Methods: One hundred and sixty paraffin-embedded UC tissues (130 bladder, 30 upper urinary tract) and 47 adjacent normal tissues were retrieved for IDO1 immunostaining. Urine samples from UC and non-UC patients were collected before surgery for measuring the concentration of tryptophan and its metabolites. Clinico-pathological correlate of IDO1 expression and the prognostic values in human bladder cancer were explored. External validation was performed with 4 published bladder cancer datasets. The association between IDO1 and epithelial-mesenchymal-transition markers were explored from these 4 datasets and further in vitro cell studies were performed.
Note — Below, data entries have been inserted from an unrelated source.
theorem cores_postNotice (s : State) (i : Nat) (n : Notice) : cores (postNotice s i n) = cores s := by
  unfold postNotice
  extract_lets
  split
  · rw [cores_deliverSupervisor, cores_putBead]
  · exact cores_putBead s i _

theorem cores_raiseInt (s : State) (i k : Nat) : cores (raiseInt s i k) = cores s := by
  have hset (s : State) (d : W32) : cores (setInterrupt s i k d) = cores s := by
    unfold setInterrupt
    dsimp only
    split
    · rfl
    · split
      · exact (cores_postNotice _ i _).trans (cores_modBead s i _)
      · exact cores_modBead s i _
  exact (hset _ _).trans (cores_of_slates rfl)

/-! Frames written and ruling loads (R224, R226). -/

theorem frameWrite_next {s : State} {sl : Fin 4} (frame : Fin 64) (bringup : Bool) (img : List W8) (h : slateRuns s sl.val = true) :
    exec (.frameWrite sl frame bringup img) s = .next (writeFrame s sl.val frame.val bringup (img.take 0x10000)) := by
  have e : exec (.frameWrite sl frame bringup img) s = execFrameWrite sl frame bringup img s := rfl
  rw [e, execFrameWrite, if_pos h]

theorem map_val_eq {n : Nat} (o : Option (Fin n)) (f : Fin n) : o.map (·.val) = some f.val ↔ o = some f := by
  cases o with
  | none => simp
  | some x => simp [Fin.ext_iff]

theorem writeFrame_free {s : State} {t : Nat} {f : Fin 64} (bringup : Bool) (img : List W8)
    (ha : (getSlate s t).pg.active ≠ some f) (hs : (getSlate s t).pg.shadow ≠ some f) :
    writeFrame s t f.val bringup img = modPage s t (fun p => { p with
      frames := mapPut p.frames f.val { valid := (imageFault s t img bringup).isNone, image := img, bringup := bringup } }) := by
  rw [writeFrame, if_neg]
  rw [map_val_eq, map_val_eq]
  exact not_or.mpr ⟨ha, hs⟩

theorem writeFrame_held {s : State} {t : Nat} {f : Fin 64} (bringup : Bool) (img : List W8)
    (h : (getSlate s t).pg.active = some f ∨ (getSlate s t).pg.shadow = some f) : writeFrame s t f.val bringup img = s := by
  rw [writeFrame, if_pos]
  rw [map_val_eq, map_val_eq]
  exact h

section Rulings
variable {s : State} {sl : Fin 4} {f : Fin 64} (hruns : slateRuns s sl.val = true)
include hruns

theorem rulingLoadDone_shadow {again : Bool} (h : (getSlate s sl.val).pg.load = some (f, again)) :
    exec (.rulingLoadDone sl true) s = .next (modSlate s sl.val (fun x => { x with
      offline := false, pg := { x.pg with shadow := some f, shadowFrame := f, load := none } })) := by
  have e : exec (.rulingLoadDone sl true) s = execRulingLoadDone sl true s := rfl
  rw [e]
  simp [execRulingLoadDone, h, hruns]

theorem rulingLoadDone_again (h : (getSlate s sl.val).pg.load = some (f, false)) :
    exec (.rulingLoadDone sl false) s = .next (modPage s sl.val (fun p => { p with load := some (f, true) })) := by
  have e : exec (.rulingLoadDone sl false) s = execRulingLoadDone sl false s := rfl
  rw [e]
  simp [execRulingLoadDone, h, hruns]

end Rulings

/-! Close: the windows and held units go, and the page state keeps its core (R229 to R231). -/

theorem cores_closeWindow (s : State) (t w : Nat) (quiet : Bool) : cores (closeWindow s t w quiet) = cores s := by
  unfold closeWindow
  extract_lets x p short s1 s2
  have h1 : cores s1 = cores s := by
    refine cores_modPage (fun p => ?_)
    rfl
  have h2 : cores s2 = cores s1 := by
    dsimp only [s2]
    split <;> rfl
  have h3 : cores (raiseMiss s2 (wSend x) t p w short) = cores s2 := cores_of_slates rfl
  split
  · rfl
  · split
    · exact h2.trans h1
    · exact h3.trans (h2.trans h1)

theorem cores_closeWindows (s : State) (t : Nat) (quiet : Bool) : cores (closeWindows s t quiet) = cores s := by
  unfold closeWindows
  exact foldl_keeps (g := cores) (fun s w => cores_closeWindow s t w quiet) _ s

theorem cores_discardHeld (s : State) (t : Nat) : cores (discardHeld s t) = cores s := by
  refine (cores_countStale _ t _).trans (cores_modSlate (fun x => ?_))
  rfl

/-- A close that serves a switch starts the switch's time and loads the page's ruling where the shadow does not hold it (R231). -/
theorem beginClose_closes {s : State} {t : Nat} {w : Switch} (h : (getSlate s t).pg.switch = some w) :
    (getSlate (beginClose s t) t).pg.phase = .closing ∧ (getSlate (beginClose s t) t).pg.epoch = (getSlate s t).pg.epoch + 1
      ∧ (∃ tick, (getSlate (beginClose s t) t).pg.switch = some { w with start := tick })
      ∧ (getSlate (beginClose s t) t).pg.load
        = if (getSlate s t).pg.shadow = some w.page.frame then none else some (w.page.frame, false) := by
  unfold beginClose
  extract_lets s1 s2 s3 s4 aux s5 tick
  have h1 : (getSlate s1 t).pg = { (getSlate s t).pg with phase := .closing, epoch := (getSlate s t).pg.epoch + 1 } := by
    rw [show s1 = modSlate s t _ from rfl, getSlate_modSlate_same]
  clear_value s1
  have h2 : cores s2 = cores s1 :=
    foldl_keeps (g := cores) (fun s i => (cores_countStale _ t _).trans (cores_putBead s i _)) _ s1
  clear_value s2
  have h3 : cores s3 = cores s2 := cores_discardHeld s2 t
  clear_value s3
  have h4 : cores s4 = cores s3 := cores_closeWindows s3 t false
  clear_value s4
  have h5 : cores s5 = cores s4 := cores_aux s4 aux
  clear_value s5
  have hcore : pageCore (getSlate s5 t).pg = pageCore (getSlate s1 t).pg := congrFun (h5.trans (h4.trans (h3.trans h2))) t
  rw [h1] at hcore
  have hphase : (getSlate s5 t).pg.phase = .closing := by simpa [pageCore] using congrArg PageState.phase hcore
  have hepoch : (getSlate s5 t).pg.epoch = (getSlate s t).pg.epoch + 1 := by simpa [pageCore] using congrArg PageState.epoch hcore
  have hshadow : (getSlate s5 t).pg.shadow = (getSlate s t).pg.shadow := by simpa [pageCore] using congrArg PageState.shadow hcore
  have hswitch : (getSlate s5 t).pg.switch = some w := by simpa [pageCore, h] using congrArg PageState.switch hcore
  rw [getSlate_modPage_pg, hswitch, ← hshadow]
  exact ⟨hphase, hepoch, ⟨tick, rfl⟩, rfl⟩

theorem pageDrained_closes {s : State} {sl : Fin 4} {j : SlateJob} {n : W16} {p : PageDesc} (hruns : slateRuns s sl.val = true)
    (hphase : (getSlate s sl.val).pg.phase = .running) (hjob : (getSlate s sl.val).pg.job = some j) (hlast : j.page.last = false)
    (hnext : j.page.next = some n) (hdrained : pageDrained s sl.val = true)
    (hpage : choosePage s j.book sl.val n.toNat = some p) (hfreed : rodsFreed s sl.val p = true) :
    exec (.pageDrained sl) s = .next (beginClose (modPage s sl.val (fun x => { x with switch := some { page := p } })) sl.val) := by
  have e : exec (.pageDrained sl) s = execPageDrained sl s := rfl
  rw [e]
  simp [execPageDrained, pageEnds, hruns, hphase, hjob, hlast, hnext, hdrained, hpage, hfreed]

/-- A switch given to a Slate closes with the next epoch. -/
theorem switchClose_closes (s : State) (t : Nat) (p : PageDesc) :
    ∃ u, beginClose (modPage s t (fun x => { x with switch := some { page := p } })) t = u
      ∧ (getSlate u t).pg.phase = .closing ∧ (getSlate u t).pg.epoch = (getSlate s t).pg.epoch + 1
      ∧ (∃ q, (getSlate u t).pg.switch = some q ∧ q.page = p)
      ∧ (getSlate u t).pg.load = (if (getSlate s t).pg.shadow = some p.frame then none else some (p.frame, false)) := by
  have hpg := getSlate_modPage_pg s t (fun x => { x with switch := some { page := p } })
  generalize modPage s t (fun x => { x with switch := some { page := p } }) = v at hpg
  obtain ⟨hclosing, hepoch, ⟨tick, hclose⟩, hload⟩ := beginClose_closes (s := v) (t := t) (w := { page := p }) (by rw [hpg])
  rw [hpg] at hepoch hload
  exact ⟨_, rfl, hclosing, hepoch, ⟨_, hclose, rfl⟩, hload⟩

/-! The end of a close (R231, R232). -/

theorem getSlate_beginBlot (s : State) (t : Nat) (img : List W8) (j : Nat) : getSlate (beginBlot s t img) j = getSlate s j := by
  have h : (beginBlot s t img).slates = s.slates := by
    unfold beginBlot
    split
    · rfl
    · refine foldl_keeps (g := State.slates) (fun s i => ?_) _ s
      rfl
  rw [getSlate, h]
  rfl

section CloseEnd
variable {s : State} {sl : Fin 4} (hruns : slateRuns s sl.val = true) (hphase : (getSlate s sl.val).pg.phase = .closing)
  (hsite : (getSlate s sl.val).pendingSite = none) (hrec : (getSlate s sl.val).recovering = false)
include hruns hphase hsite hrec

theorem closeEnd_idle (h : (getSlate s sl.val).pg.switch = none) :
    exec (.closeEnd sl) s = .next (modPage s sl.val (fun p => { p with circuitsOff := true, phase := .idle })) := by
  have e : exec (.closeEnd sl) s = execCloseEnd sl s := rfl
  rw [e]
  simp [execCloseEnd, hruns, hphase, hsite, hrec, h, getSlate_modPage_same, modPage_modPage]

theorem closeEnd_loading {w : Switch} (h : (getSlate s sl.val).pg.switch = some w) : ∃ img, exec (.closeEnd sl) s
    = .next (beginBlot (modPage s sl.val (fun p => { p with
        circuitsOff := true, phase := .loading, switch := some { w with closed := true } })) sl.val img) := by
  have e : exec (.closeEnd sl) s = execCloseEnd sl s := rfl
  rw [e]
  refine ⟨pageImage (modPage s sl.val (fun p => { p with circuitsOff := true })) sl.val w.page, ?_⟩
  simp [execCloseEnd, hruns, hphase, hsite, hrec, h, getSlate_modPage_same, getSlate_beginBlot, modPage_modPage]

end CloseEnd

/-! Segments copied from HBM (R170, R227). -/

/-- A segment that may be written goes to a reservoir only while its brush is not being zeroed. -/
theorem segReady_settled {s : State} {t : Nat} {g : Seg} (h : segReady s t g = true) (hk : g.kind = 1) :
    (getBrush s (6 * t + g.target)).zeroing = false := by
  simpa [segReady, hk] using h

/-- A line lands in memory where no zeroing holds it back. -/
theorem landSeg_stores {s : State} {t : Nat} {g : Seg} (o : Nat) (bs : List W8)
    (h : g.kind = 1 → (getBrush s (6 * t + g.target)).zeroing = false) :
    landSeg s t g o bs = storeBytes s (segTarget t g + o) bs := by
  unfold landSeg
  dsimp only
  rw [if_neg]
  intro hheld
  simp only [Bool.and_eq_true, decide_eq_true_eq] at hheld
  obtain ⟨hk, hz⟩ := hheld
  exact Bool.false_ne_true ((h hk).symm.trans hz)

/-- The one line of a segment is read from its copy and lands at its target. -/
theorem loadSpan_line {s : State} {t : Nat} {g : Seg} (hlen : g.len = 64)
    (hz : g.kind = 1 → (getBrush s (6 * t + g.target)).zeroing = false) (hpar : parityFind s.parity g.src 64 = none) :
    loadSpan s t g (g.len / 64 + 1) 0 = (storeBytes s (segTarget t g) (loadBytes s g.src 64), true) := by
  rw [hlen]
  simp [loadSpan, hlen, hbmRead_good _ hpar, landSeg_stores 0 _ hz]

/-- A brush where nothing waits performs nothing. -/
theorem performWaiting_none {s : State} {k : Nat} (h : (getBrush s k).waiting = []) :
    performWaiting s k = modBrush s k (fun b => { b with waiting := [] }) := by
  rw [performWaiting, h]
  rfl

/-- A segment of one line whose copy reads well is stored at its target; where nothing waits, no more is. -/
theorem loadSeg_line {s : State} {t : Nat} {g : Seg} (hlen : g.len = 64) (hready : segReady s t g = true)
    (hwait : g.kind = 1 → (getBrush s (6 * t + g.target)).waiting = []) (hok : segRefused s t g = false)
    (hpar : parityFind s.parity g.src 64 = none) :
    ∃ u, loadSeg s t g = (u, true) ∧ u.mem = memWriteN s.mem (segTarget t g) (loadBytes s g.src 64) := by
  have hstore (k : Nat) (f : Brush → Brush) (a : Nat) : (storeBytes (modBrush s k f) a (loadBytes (modBrush s k f) g.src 64)).mem
      = memWriteN s.mem a (loadBytes s g.src 64) := by
    rw [loadBytes, modBrush_mem, ← loadBytes, mem_storeBytes, modBrush_mem]
  unfold loadSeg
  rw [if_neg (by rw [hok]; exact Bool.false_ne_true)]
  split
  · next h =>
    simp only [Bool.and_eq_true, decide_eq_true_eq] at h
    obtain ⟨hkind, -⟩ := h
    rw [performWaiting_none (hwait hkind), loadSpan_line hlen _ _]
    · exact ⟨_, rfl, hstore _ _ _⟩
    · intro _
      rw [getBrush_modBrush_same]
      exact segReady_settled hready hkind
    · exact hpar
  · rw [loadSpan_line hlen (segReady_settled hready) hpar]
    exact ⟨_, rfl, mem_storeBytes s _ _⟩

section Segments
variable {s : State} {sl : Fin 4} {w : Switch} (hruns : slateRuns s sl.val = true) (hswitch : (getSlate s sl.val).pg.switch = some w)
  (hphase : (getSlate s sl.val).pg.phase = .loading) (hshift : (getSlate s sl.val).rodShifting = 0)
include hruns hphase hshift

theorem loading_of : loading s sl.val = true := by
  simp [loading, hruns, hphase, hshift]

include hswitch

/-- Step 3 of a switch: every segment loaded (R227, R232). -/
theorem segmentLoadDone_loads (hclosed : w.closed = true) (hsegs : w.segsDone = false)
    (hblot : blotDone s sl.val (pageImage s sl.val w.page) = true) (hready : w.page.segs.all (segReady s sl.val) = true)
    {u : State} (hload : loadSegs s sl.val w.page.segs = (u, true)) :
    exec (.segmentLoadDone sl) s
      = .next (modPage u sl.val (fun p => { p with switch := p.switch.map (fun w => { w with segsDone := true }) })) := by
  have e : exec (.segmentLoadDone sl) s = execSegmentLoadDone sl s := rfl
  rw [e]
  simp [execSegmentLoadDone, hswitch, loading_of hruns hphase hshift, hclosed, hsegs, hblot, hready, hload]

theorem segmentLoadDone_line {g : Seg} (hclosed : w.closed = true) (hsegs : w.segsDone = false)
    (hblot : blotDone s sl.val (pageImage s sl.val w.page) = true) (hlist : w.page.segs = [g]) (hlen : g.len = 64)
    (hready : segReady s sl.val g = true) (hwait : g.kind = 1 → (getBrush s (6 * sl.val + g.target)).waiting = [])
    (hok : segRefused s sl.val g = false) (hpar : parityFind s.parity g.src 64 = none) :
    ∃ u, exec (.segmentLoadDone sl) s = .next u ∧ u.mem = memWriteN s.mem (segTarget sl.val g) (loadBytes s g.src 64)
      ∧ (getSlate u sl.val).pg.switch = some { w with segsDone := true } := by
  obtain ⟨v, hv, hmem⟩ := loadSeg_line hlen hready hwait hok hpar
  have hload : loadSegs s sl.val w.page.segs = (v, true) := by
    rw [hlist, loadSegs, List.foldl_cons, List.foldl_nil, hv]
    rfl
  have hpg : (getSlate v sl.val).pg.switch = some w := by
    have hsame := (sameJobs_loadSeg s sl.val g).pages sl.val
    rw [hv] at hsame
    exact (congrArg PageState.switch hsame).trans hswitch
  refine ⟨_, segmentLoadDone_loads hruns hswitch hphase hshift hclosed hsegs hblot (by simp [hlist, hready]) hload, hmem, ?_⟩
  rw [getSlate_modPage_pg, hpg]
  rfl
Results: As compared with normal adjacent tissues, UC exhibited a higher frequency of IDO1 expression (chi-square, p=0.0005). There were a significantly lower urine tryptophan concentration and higher 3-hydroxyanthranilic acid/tryptophan ratio in UC patients than in the non-UC patients (both p values, < 0.05). IDO1 expression is an independent poor prognostic factor for disease progression [harzard ratio and 95% confidence interval, 3.80 (1.46-9.86), p=0.006]), which is associated with decreased number of intratumoral infiltrating CD8+ lymphocyte (unpaired t-test, p=0.026). External validation showed that patients with higher IDO1 expression exhibit decreased disease-specific survival than those with lower IDO1 expression. Furthermore, IDO1 expression correlated positively with the expression of several EMT markers, including ZEB2, fibronectin and vimentin. The in vitro cell studies using T24 sublines demonstrated that IDO1 expression can upregulate ZEB2 expression through miR-200c signaling.
Conclusions: IDO1 expression is an independent poor factor for patients' survival which may enhance ZEB2 expression through miR200c signaling.